Monday, April 21, 2014

White Woman writes on why Black men Date Interracially

April 28, 2010 by  
Filed under Lifestyle, Pay Attention

20 year old Caucasian woman sent this letter to Sister 2 Sister magazine requesting a response. PLEASE READ

QUESTION:
Dear Jamie:
I’m sorry but I would like to challenge some of your Black male readers.  I am a White female who is engaged to a good looking, educated and loving Black man. I just don’t understand a lot of Black females attitudes about our relationship.

My man decided he wanted me because the pickings amongst Black women were slim to none.   As he said they were either too fat, too loud, too mean, too argumentative, too needy, too materialistic or carrying too much excess baggage.

Before I became engaged, whenever I went out I was constantly approached by Black men, willing to wine and dine me and give me the world.  If Black women are so up in arms about us being with their men, why don’t they look at themselves and make some changes. I am tired of the dirty looks I get and snide remarks when we’re out in public.  I would like to hear from some Black men about why we are so appealing and coveted by them.

Bryant Gumbel left his wife of 26 years for one of us. Charles Barkley, Scottie Pippen, the model Tyson Beckford, Montell Williams, Quincy Jones, James Earl Jones, Harry Belafonte, Sydney Poitier, Kofi Anan, Cuba Gooding Jr., Don Cornelius, Berry Gordy, Billy Blanks, Larry Fishburne, Wesley Snipes….  I could go on and on. But, right now, I’m a little angry and that is why I wrote this so hurriedly. Don’t be mad with us White women because so many of your men want us.  Get your acts together and learn from us and we may lead you to treat your men better. If I’m wrong, Black men, let me know.

Disgusted White Girl, Somewhere in VA

RESPONSE:
Dear Jamie: I would like to respond to the letter written by A Disgusted White Girl.

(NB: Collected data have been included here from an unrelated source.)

-- ==== Sys2Proof/Syntax.lean ====
section
/-! DEFINITION. The commands of the hub: one constructor per row of the table of operations and events, with what each
carries. The commands come from outside (a register access, a frame, a pin, a measured value) or are the expiry of a time;
what the environment supplies (a frame's octets, a time stamp, a level, a module's byte) is the command's operand. -/
namespace Sys2Proof.Machine

/-- The three levels of R283, least privileged first. -/
inductive Level where
  | guest | operator | warden
deriving DecidableEq, Repr

/-- A requester: its master ID (R286), and for master 0x30 its source node and the ring attachment it arrived on. -/
structure Req where
  master : Nat
  node : Nat
  att : Nat
deriving DecidableEq, Repr

/-- A ring frame as it stands on a lane: the six header words of R62 and the payload octets. -/
structure Frame where
  w0 : Word
  w1 : Word
  w2 : Word
  w3 : Word
  w4 : Word
  w5 : Word
  payload : List Byte
deriving DecidableEq, Repr

/-- How the blocks of a received frame end (R72 to R74). -/
inductive TailKind where
  | clean        -- every block of the extent and the terminate or closing block are sound
  | errorBlock   -- an error block stands at the terminate or closing position (R74)
  | broken       -- a control block inside the extent, or block lock lost during it (R73)
deriving DecidableEq, Repr

/-- An ordered set: a 4-bit O code and the octets D1 to D3 (R53, R54). -/
structure OrdSet where
  o : BitVec 4
  d1 : Byte
  d2 : Byte
  d3 : Byte
deriving DecidableEq, Repr

/-- What a window of a port's error monitor has counted (R53, R83): invalid sync headers, and bit errors against PRBS31. -/
structure BerWindow where
  bad : Nat
  errs : Nat
deriving DecidableEq, Repr

/-- What a TRAIN ordered set says (R54). -/
structure Train where
  quarter : Bool
  version : Nat
  port : Nat     -- 0 East, 1 West
  ack : Bool
  ready : Bool
deriving DecidableEq, Repr

/-- What stands in block 0 of a received slot, for R57. -/
inductive Block0 where
  | frameData     -- a data block that starts or continues a frame
  | slotSet (value : Nat)  -- a SLOT set with its 24-bit value
  | remoteFault
  | train (t : Train)
  | misplacedSlot  -- a SLOT set at a position other than block 0
  | strayData      -- a data block outside a frame's extent
  | other          -- none of these
deriving DecidableEq, Repr

/-- The claim of a hub: 2-octet priority over the 128-bit unique ID (R88). -/
abbrev Claim := Nat

/-- CLAIM (R88). -/
structure ClaimMsg where
  claim : Claim
  ring : Nat
  ready : Bool
  readyMaster : Bool
  master : Nat
deriving DecidableEq, Repr

/-- NUMBER (R88); offsets and the transit delay are signed, in 0.1 ns. -/
structure NumberMsg where
  station : Nat
  path : Nat
  kept : Bool
  openRing : Bool
  uid : Nat
  fwd : Int
  bwd : Int
  transit : Int
deriving DecidableEq, Repr

/-- REPORT (R88). -/
structure Report where
  station : Nat
  uid : Nat
  off0 : Int
  off1 : Int
  linkW : Int
  linkE : Int
deriving DecidableEq, Repr

/-- READY (R88); one pad octet per station. -/
structure ReadyMsg where
  n : Nat
  openRing : Bool
  loop0 : Nat
  loop1 : Nat
  pads : List Nat
deriving DecidableEq, Repr

/-- BEACON (R88). -/
structure BeaconMsg where
  claim : Claim
  master : Nat
  n : Nat
  number : Nat
  takeover : Bool
deriving DecidableEq, Repr

/-- DEMOTE (R88, R113). -/
structure DemoteMsg where
  claim : Claim
  master : Nat
  effect : Nat
  step : Int
deriving DecidableEq, Repr

/-- A span and its directions, as BREAK and HEALED carry them and as hubs keep them (R88, R107, R109). -/
structure Broken where
  station : Nat
  path0 : Bool
  path1 : Bool
deriving DecidableEq, Repr

/-- What the bus gives a command: ACK, NACK, arbitration lost, or a bus error. -/
inductive IicBus where
  | ok | nack | lost | error
deriving DecidableEq, Repr

/-- What a bus controller does to the target: an address byte after START or a repeated START, a byte it writes, or its ACK or NACK of a
byte it read. -/
inductive IicTgt where
  | address (restart : Bool) (byte : Nat)
  | written (byte : Nat)
  | answered (ack : Bool)
deriving DecidableEq, Repr

/-- What goes wrong on a CAN bus (R374): a stuff, form, acknowledgement, bit (recessive sent, dominant sent) or CRC error, or a recessive res
bit in an FD frame (R360). -/
inductive CanErr where
  | stuff | form | ack | bitRec | bitDom | crc | res
deriving DecidableEq, Repr

/-- How far an error moves the error count by ISO 11898-1: the ordinary amount, 8 for a receiver that the standard charges more, or not at all
where the standard excepts the transmitter. -/
inductive CanCharge where
  | plain | more | none
deriving DecidableEq, Repr

/-- How much of a frame's operation at the cipher a command covers: all of it, its start, or the rest of one that has started (R464). -/
inductive CiphPhase where
  | whole | start | rest
deriving DecidableEq, Repr

/-- A PCI Express request (R245 to R247, R264): a memory read of n octets, a posted memory write, or an AtomicOp: 1 FetchAdd, 2 Swap, 3 CAS,
of `len` octets, with its operand (for a CAS the swap value) and the compare value. -/
inductive PcieOp where
  | read (n : Nat)
  | write (data : List Byte)
  | atomic (op len operand compare : Nat)
deriving DecidableEq, Repr

/-- An access by a requester (R25, R26): a read of n octets, which may be a prefetch, or a write. -/
inductive AccOp where
  | read (n : Nat) (mayPrefetch : Bool)
  | write (data : List Byte)
deriving DecidableEq, Repr

end Sys2Proof.Machine

namespace Sys2Proof
open Machine
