-- ==== Sys2Proof/Machine/Ports.lean ====
section
/-! DEFINITION. Ring ports and ring control, the operations that several commands share: training states (R76, R83), leaving and
entering UP (R75, R77, R107), the entries to ELECT (R89, R91), span breaks (R107, R109), the block reset of a ring (R83). -/
namespace Sys2Proof.Machine

/-- The page of port p of ring r. -/
def portPage (r p : Nat) : Nat := 0x21 + 4 * r + p
/-- The ring page of ring r. -/
def ringPage (r : Nat) : Nat := 0x20 + 4 * r
/-- The module page of ring r. -/
def modulePage (r : Nat) : Nat := 0x23 + 4 * r

/-- The ring runs at quarter rate (R50). -/
def State.quarter (s : State) (r : Nat) : Bool := s.flag (rRGA_CFG r) fRGA_CFG_rate

/-- The lower attachment of a bridge hub (RCTL_CFG.upper). -/
def State.lowerAtt (s : State) : Nat := 1 - s.get rRCTL_CFG fRCTL_CFG_upper

/-- Ring-control state codes (R89). -/
abbrev rcOff : Nat := 0
abbrev rcElect : Nat := 1
abbrev rcCount : Nat := 2
abbrev rcNumber : Nat := 3
abbrev rcAwait : Nat := 4
abbrev rcMaster : Nat := 5
abbrev rcMember : Nat := 6
abbrev rcSleep : Nat := 7

/-- Port states (R76). -/
abbrev pOff : Nat := 0
abbrev pModule : Nat := 1
abbrev pWake : Nat := 2
abbrev pLock : Nat := 3
abbrev pAlign : Nat := 4
abbrev pUp : Nat := 5
abbrev pDown : Nat := 6

/-- The state of ring control of attachment x; its one home is RCTL_x_STATUS.state. -/
def State.rcState (s : State) (x : Nat) : Nat := s.get (rRCTL_STATUS x) fRCTL_STATUS_state
def State.setRcState (s : State) (x n : Nat) : State := s.put (rRCTL_STATUS x) fRCTL_STATUS_state n

/-- The hub's own claim: RCTL_CFG.priority over the unique ID (R88). -/
def State.ownClaim (s : State) : Nat := s.get rRCTL_CFG fRCTL_CFG_priority * 2 ^ 128 + s.uid

/-- The present station number. -/
def State.station (s : State) (x : Nat) : Nat := s.get (rRCTL_STATUS x) fRCTL_STATUS_station

/-- The CLAIM this hub advertises (R91, R102): in MASTER and MEMBER its master's, else the best it has heard. -/
def State.claimMsg (s : State) (x : Nat) : ClaimMsg :=
  let c := s.rc x
  let st := s.rcState x
  let ready := s.flag (rRCTL_STATUS x) fRCTL_STATUS_ring_ready
  if st = rcMaster || st = rcMember then
    ⟨c.masterClaim, s.ringNo x, ready, ready, s.get (rRCTL_MASTER x) fRCTL_MASTER_master_station⟩
  else ⟨if c.best = 0 then s.ownClaim else c.best, s.ringNo x, ready, c.bestReady, 0xFF⟩

/-- CLAIM on each port that is UP (R91). -/
def State.sendClaim (s : State) (x : Nat) : State := s.sendLocal x 0x8 (s.claimMsg x).octets

/-- Entry to ELECT (R89): kept, the cause, the count of entries, best claim := own claim, and CLAIM sent (R91). With kept = 0 the
hub has no station number, and a deferred heal is over (R111). -/
def State.enterElect (s : State) (x : Nat) (kept : Bool) (cause : Nat) : State :=
  let s := s.setRcState x rcElect
  let s := s.put (rRCTL_STATUS x) fRCTL_STATUS_kept (b2n kept)
  let s := s.put (rRCTL_STATUS x) fRCTL_STATUS_last_cause cause
  let s := s.inc (rRCTL_CNT_ELECT x)
  let s := if kept then s else s.put (rRCTL_STATUS x) fRCTL_STATUS_heal_deferred 0
  let c := s.rc x
  let s := s.setRc x { c with best := s.ownClaim, bestReady := false, numbered := kept && c.numbered, end0 := none, end1 := none,
                              reports := [], expect := [], pass := false, off0 := none, off1 := none, heldReport := false,
                              heldNumber := [], misses := 0, windows := if kept then c.windows else [] }
  s.sendClaim x

/-- Ring control starts when its attachment and the block are enabled, its ring number is configured and a port is UP (R89, row OFF). -/
def State.rcStart (s : State) (x : Nat) : State :=
  if s.rcState x = rcOff && s.rcOn x && s.ringNo x != 1023 && (s.isUp x 0 || s.isUp x 1) then s.enterElect x false 1 else s

/-- Ring control of an attachment goes to OFF (R89): the station number is cleared, and ring_ready with it (R202). RCTL_MASTER keeps
the last master here and in ELECT: the spec does not say when it becomes 0xFF again (DESIGN CHOICE, log entry 98). -/
def State.rcStop (s : State) (x : Nat) : State :=
  let s := (s.ringReadyClear x).setRcState x rcOff
  let s := s.put (rRCTL_STATUS x) fRCTL_STATUS_station 0
  let c := s.rc x
  s.setRc x { seq := c.seq, windows := c.windows, linkE := c.linkE, linkW := c.linkW, exch := c.exch }

/-- The ring runs with this hub numbered: in MASTER and MEMBER, and in an election in which it keeps its number (R107, R109). -/
def State.onRing (s : State) (x : Nat) : Bool :=
  s.rcState x = rcMaster || s.rcState x = rcMember || (s.rcState x = rcElect && s.flag (rRCTL_STATUS x) fRCTL_STATUS_kept)

/-- RCTL_x_SPAN shows a span that is reported, with every direction of it that is broken (R125). -/
def State.showSpan (s : State) (x station : Nat) : State :=
  match (s.rc x).broken.find? (fun e => e.station = station) with
  | some e => s.setReg (rRCTL_SPAN x) (toW (b2n e.path1 * 512 + b2n e.path0 * 256 + station))
  | none => s.setReg (rRCTL_SPAN x) 0xFF

/-- RCTL_x_STATUS.open: a direction is broken, or the ring was numbered open. -/
def State.showOpen (s : State) (x : Nat) : State :=
  let c := s.rc x
  s.put (rRCTL_STATUS x) fRCTL_STATUS_open (b2n (c.openNum || c.broken != []))

/-- RCTL_x_LOOP shows the loops in slots, 0 while open; a change rechecks spacing (R98, R125, R201). -/
def State.setLoops (s : State) (x l0 l1 : Nat) : State :=
  let w := if s.flag (rRCTL_STATUS x) fRCTL_STATUS_open then 0 else toW (l1 % 65536 * 65536 + l0 % 65536)
  if w = s.reg (rRCTL_LOOP x) then s else (s.setReg (rRCTL_LOOP x) w).spacingRecheck x

/-- Adds a broken direction to the list of broken spans (R107, R109). -/
def addBroken (l : List Broken) (b : Broken) : List Broken :=
  match l.find? (fun e => e.station = b.station) with
  | some e => ⟨b.station, e.path0 || b.path0, e.path1 || b.path1⟩ :: l.filter (fun e => e.station != b.station)
  | none => b :: l

/-- Directions of a span are broken: they are kept, shown, and the ring is open (R109, R125). -/
def State.markBroken (s : State) (x : Nat) (b : Broken) : State :=
  let c := s.rc x
  let s := s.setRc x { c with broken := addBroken c.broken b }
  (((s.showSpan x b.station).showOpen x).setLoops x 0 0).irq 0x28 4

/-- A direction at this hub is marked broken: counted, shown, and reported by BREAK (R107). -/
def State.spanBreak (s : State) (x station : Nat) (p0 p1 : Bool) : State :=
  if s.onRing x then
    ((s.markBroken x ⟨station, p0, p1⟩).inc (rRCTL_CNT_BREAK x)).sendRouted x 0x9 255 (breakOctets 0x12 station p0 p1)
  else s

/-- The station whose East port faces the span at port p of this hub (R88 BREAK). -/
def State.spanStation (s : State) (x p : Nat) : Nat :=
  let n := (s.rc x).count
  if p = 0 then s.station x else if n = 0 then s.station x else (s.station x + n - 1) % n

/-- Ring control learns that a port has left UP: a broken direction on a ring that runs (R107), and a claim and a fresh settle in ELECT (R89). -/
def State.rcPortDown (s : State) (x p : Nat) : State :=
  if !s.enabled 0x28 then s
  else
    let s := s.spanBreak x (s.spanStation x p) (p = 1) (p = 0)
    if s.rcState x = rcElect then s.sendClaim x else s

/-- A port toward a broken span is out of service until the span heals (R111, R112). -/
def State.holdSpan (s : State) (x p : Nat) : State :=
  let c := s.rc x
  if s.onRing x && c.broken.any (fun b => b.station = s.spanStation x p) then
    s.setRc x { c with outOfService := p :: c.outOfService.filter (· != p) }
  else s

/-- Ring control learns that a port has entered UP: it starts (R89); a span that was broken stays out of service until it heals, and CLAIM
is exchanged over it (R111); in ELECT it claims again (R89). -/
def State.rcPortUp (s : State) (x p : Nat) : State :=
  let s := s.rcStart x
  if !s.enabled 0x28 then s
  else
    let s := s.holdSpan x p
    if s.rcState x = rcElect || s.rcState x = rcMaster || s.rcState x = rcMember then s.sendClaim x else s

/-- The training state of a port changes, with the flags of RGA_PORT_STATE that a fresh start of training clears. -/
def State.setPortState (s : State) (r p n : Nat) : State := s.put (rRGA_PORT_STATE r p) fRGA_PORT_STATE_state n

/-- What training has found so far is forgotten. -/
def PortSt.untrained (x : PortSt) : PortSt := { x with peerSeen := false, peerReady := false, slotSets := 0, bareSlots := 0 }

/-- Whether a port's module pins are good: MOD_ABS and TX_FAULT low (R76, R80). -/
def State.modulePinsOk (s : State) (r p : Nat) : Bool :=
  !(s.port r p).modAbs && !(s.port r p).txFault

/-- Entry to MODULE (R76, R81): the module fault may be raised again. -/
def State.toModule (s : State) (r p : Nat) : State :=
  (s.setPort r p { (s.port r p).untrained with failRaised := false }).setPortState r p pModule

/-- Entry to WAKE: training starts afresh. With MOD_ABS or TX_FAULT high the port goes on to MODULE (R76). -/
def State.toWake (s : State) (r p : Nat) : State :=
  if s.modulePinsOk r p then
    ((s.setPort r p (s.port r p).untrained).put (rRGA_PORT_STATE r p) fRGA_PORT_STATE_miswire 0).setPortState r p pWake
  else (s.put (rRGA_PORT_STATE r p) fRGA_PORT_STATE_miswire 0).toModule r p

/-- The clock source that RGA_CFG.timing chooses: 0 reference, 1 East, 2 West, 3 holdover (R58, R99). -/
def State.timingChoice (s : State) (r : Nat) : Nat :=
  let t := s.get (rRGA_CFG r) fRGA_CFG_timing
  if t < 3 then (if t = 0 || s.isUp r (t - 1) then t else 3)
  else if s.rcState r = rcMaster then 0
  else if s.isUp r 1 then 2 else if s.isUp r 0 then 1 else 3

/-- When the timing port goes down the clock holds its last frequency, unless ring control names another port (R58, R99). -/
def State.timingDown (s : State) (r p : Nat) : State :=
  if s.get (rRGA_STATUS r) fRGA_STATUS_timing_used = p + 1 then s.put (rRGA_STATUS r) fRGA_STATUS_timing_used (s.timingChoice r) else s

/-- The effects of leaving UP: the count, the interrupt, source 16 to 19, the link delay discarded (R96), the frame in progress
abandoned, and ring control told, and the transmit clock in holdover where the port was its source (R58, R75, R77, R107). -/
def State.leaveUp (s : State) (r p next : Nat) : State :=
  let s := ((s.setPortState r p next).inc (rRGA_CNT_DOWN r p)).irq (portPage r p) 3
  let s := s.raise (16 + 2 * r + p) (portPage r p)
  let x := s.port r p
  let s := s.setPort r p { x with inProgress := 0, bareSlots := 0, slotSets := 0, reqAt := none }
  let s := s.timingDown r p
  let c := s.rc r
  let s := s.setRc r { c with exch := c.exch.filter (fun e => e.1 != p), linkE := if p = 0 then none else c.linkE,
                              linkW := if p = 1 then none else c.linkW, outOfService := c.outOfService.filter (· != p) }
  s.rcPortDown r p

/-- The fill that the elastic buffer is set to: elastic_fill, at most 1 at quarter rate, with the pad in force (R59). -/
def State.fillSet (s : State) (r p : Nat) : Nat :=
  let f := s.get (rRGA_EXP r) fRGA_EXP_elastic_fill
  (if s.quarter r then min f 1 else f) + (s.port r p).padForce

/-- The transit delay from a receiver, in 0.1 ns: the fixed part, and a block time for each block in the elastic buffer, loop pad included (R69). -/
def State.delayNow (s : State) (r p : Nat) : Nat :=
  (s.port r p).fixed + s.get (rRGA_PORT_STATE r p) fRGA_PORT_STATE_elastic_now * blockTenths (s.quarter r)

/-- RGA_PORT_DELAY keeps the largest and the smallest delay since entry to UP (R69, R83). -/
def State.noteDelay (s : State) (r p : Nat) : State :=
  let a := rRGA_PORT_DELAY r p
  let d := min 65535 (s.delayNow r p)
  (s.put a fRGA_PORT_DELAY_delay_max (max d (s.get a fRGA_PORT_DELAY_delay_max))).put a fRGA_PORT_DELAY_delay_min
    (min d (s.get a fRGA_PORT_DELAY_delay_min))

/-- The bound on the fixed part of the transit delay, in 0.1 ns (R69). -/
def fixedBound (quarter : Bool) : Nat := if quarter then 2080 else 920

/-- Entry to UP (R59, R61, R69, R76, R83): the pad takes effect, the elastic buffer starts at its set value, the fixed part of the transit delay
takes a value within its bound that the spec leaves open (a free value), the delay is measured anew, and ring control is told. -/
def State.enterUp (s : State) (r p : Nat) : State :=
  let x := s.port r p
  let s := s.setPort r p { x with bareSlots := 0, padForce := s.get (rRGA_PORT_PAD r p) fRGA_PORT_PAD_pad, padPending := false, inProgress := 0,
                                  fixed := 1 + s.freeN % fixedBound (s.quarter r) }
  let s := s.step1.put (rRGA_PORT_STATE r p) fRGA_PORT_STATE_elastic_now (s.fillSet r p)
  let s := ((s.setPortState r p pUp).setReg (rRGA_PORT_DELAY r p) 0xFFFF).noteDelay r p
  (s.irq (portPage r p) 2).rcPortUp r p

/-- The port goes to DOWN from UP (R76). -/
def State.upToDown (s : State) (r p : Nat) : State := s.leaveUp r p pDown

/-- The block reset of a ring acts on both ports: each port in WAKE or a later state leaves it, one that was UP with the effects
of leaving UP; every V field and what the port holds is cleared; an enabled port starts again from MODULE (R83). The V fields
themselves are cleared by the caller, and the pins keep their levels. -/
def State.ringResetPort (s : State) (r p : Nat) : State :=
  let s := if s.isUp r p then s.leaveUp r p pOff else s
  let x := s.port r p
  s.setPort r p { modAbs := x.modAbs, txFault := x.txFault, los := x.los }

/-- RGA_PORT_STATE shows the levels of the port's pins (R83). -/
def State.showPins (s : State) (r p : Nat) : State :=
  let x := s.port r p
  ((s.put (rRGA_PORT_STATE r p) fRGA_PORT_STATE_mod_abs (b2n x.modAbs)).put (rRGA_PORT_STATE r p) fRGA_PORT_STATE_tx_fault
    (b2n x.txFault)).put (rRGA_PORT_STATE r p) fRGA_PORT_STATE_los (b2n x.los)

/-- Every state moves to OFF (R76). -/
def State.portOff (s : State) (r p : Nat) : State := if s.isUp r p then s.leaveUp r p pOff else s.setPortState r p pOff

/-- After the V fields have gone: the pins show again, and an enabled port of an enabled block starts again from MODULE (R33, R83). -/
def State.ringRestartPort (s : State) (r p : Nat) : State :=
  let x := s.port r p
  let s := s.showPins r p
  let s := (s.put (rRGA_MOD_STATUS r p) fRGA_MOD_STATUS_present (b2n !x.modAbs)).put (rRGA_MOD_STATUS r p) fRGA_MOD_STATUS_tx_fault (b2n x.txFault)
  if s.flag (rRGA_PORT_CTRL r p) fRGA_PORT_CTRL_enable && s.enabled (ringPage r) then s.toModule r p else s

end Sys2Proof.Machine
end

Let me start by saying that I am a 28-year old black man. I graduated from one of the most prestigious universities in Atlanta, Georgia with a Bachelor of Arts Degree in Business Management. I have a good job at a major corporation and have recently purchased a house. So, I consider myself to be among the ranks of successful Black men.

I will not use my precious time to slander white people. I just want to set the record straight of why Black men date white women.

Back in the day, one of the biggest reasons why black men dated white women was because they were considered easy.  The black girls in my neighborhood were raised in the church. They were very strict about when they lost their virginity and who they lost it to. Because of our impatience to wait, brothers would look for someone who would give it up easy without too much hassle.  So, they turned to the white girls.

Nowadays, in my opinion, a lot of brothers date white women because they are docile and easy to control. A lot of Black men, because of insecurities, fears, and overall weaknesses, have become intimidated by the strength of our Black women. We are afraid that our woman will be more successful than us, make more money than us, drive nicer cars and own bigger houses.  Because of this fear, many Black men look for a more docile woman.  Someone we can control.  I have talked to numerous Black men and they continuously comment on how easy it is to control & walk over their white women.

I just want to set the record straight.  I want A Disgusted White Girl to know that not all successful Black men date white women..  Brothers like Ahmad Rashad, Denzel Washington, Michael Jordan, Morris Chestnut, Will Smith, Blair Underwood, Kenneth ‘Babyface’ Edmonds, Samuel L. Jackson, and Chris Rock all married strong Black women.  And, to flip the script, there are numerous white men, in and out of the spot light, who openly or secretly desire black women over white women. Ted Danson, Robert DeNiro, and David Bowie and Robin Thicke, to name a few.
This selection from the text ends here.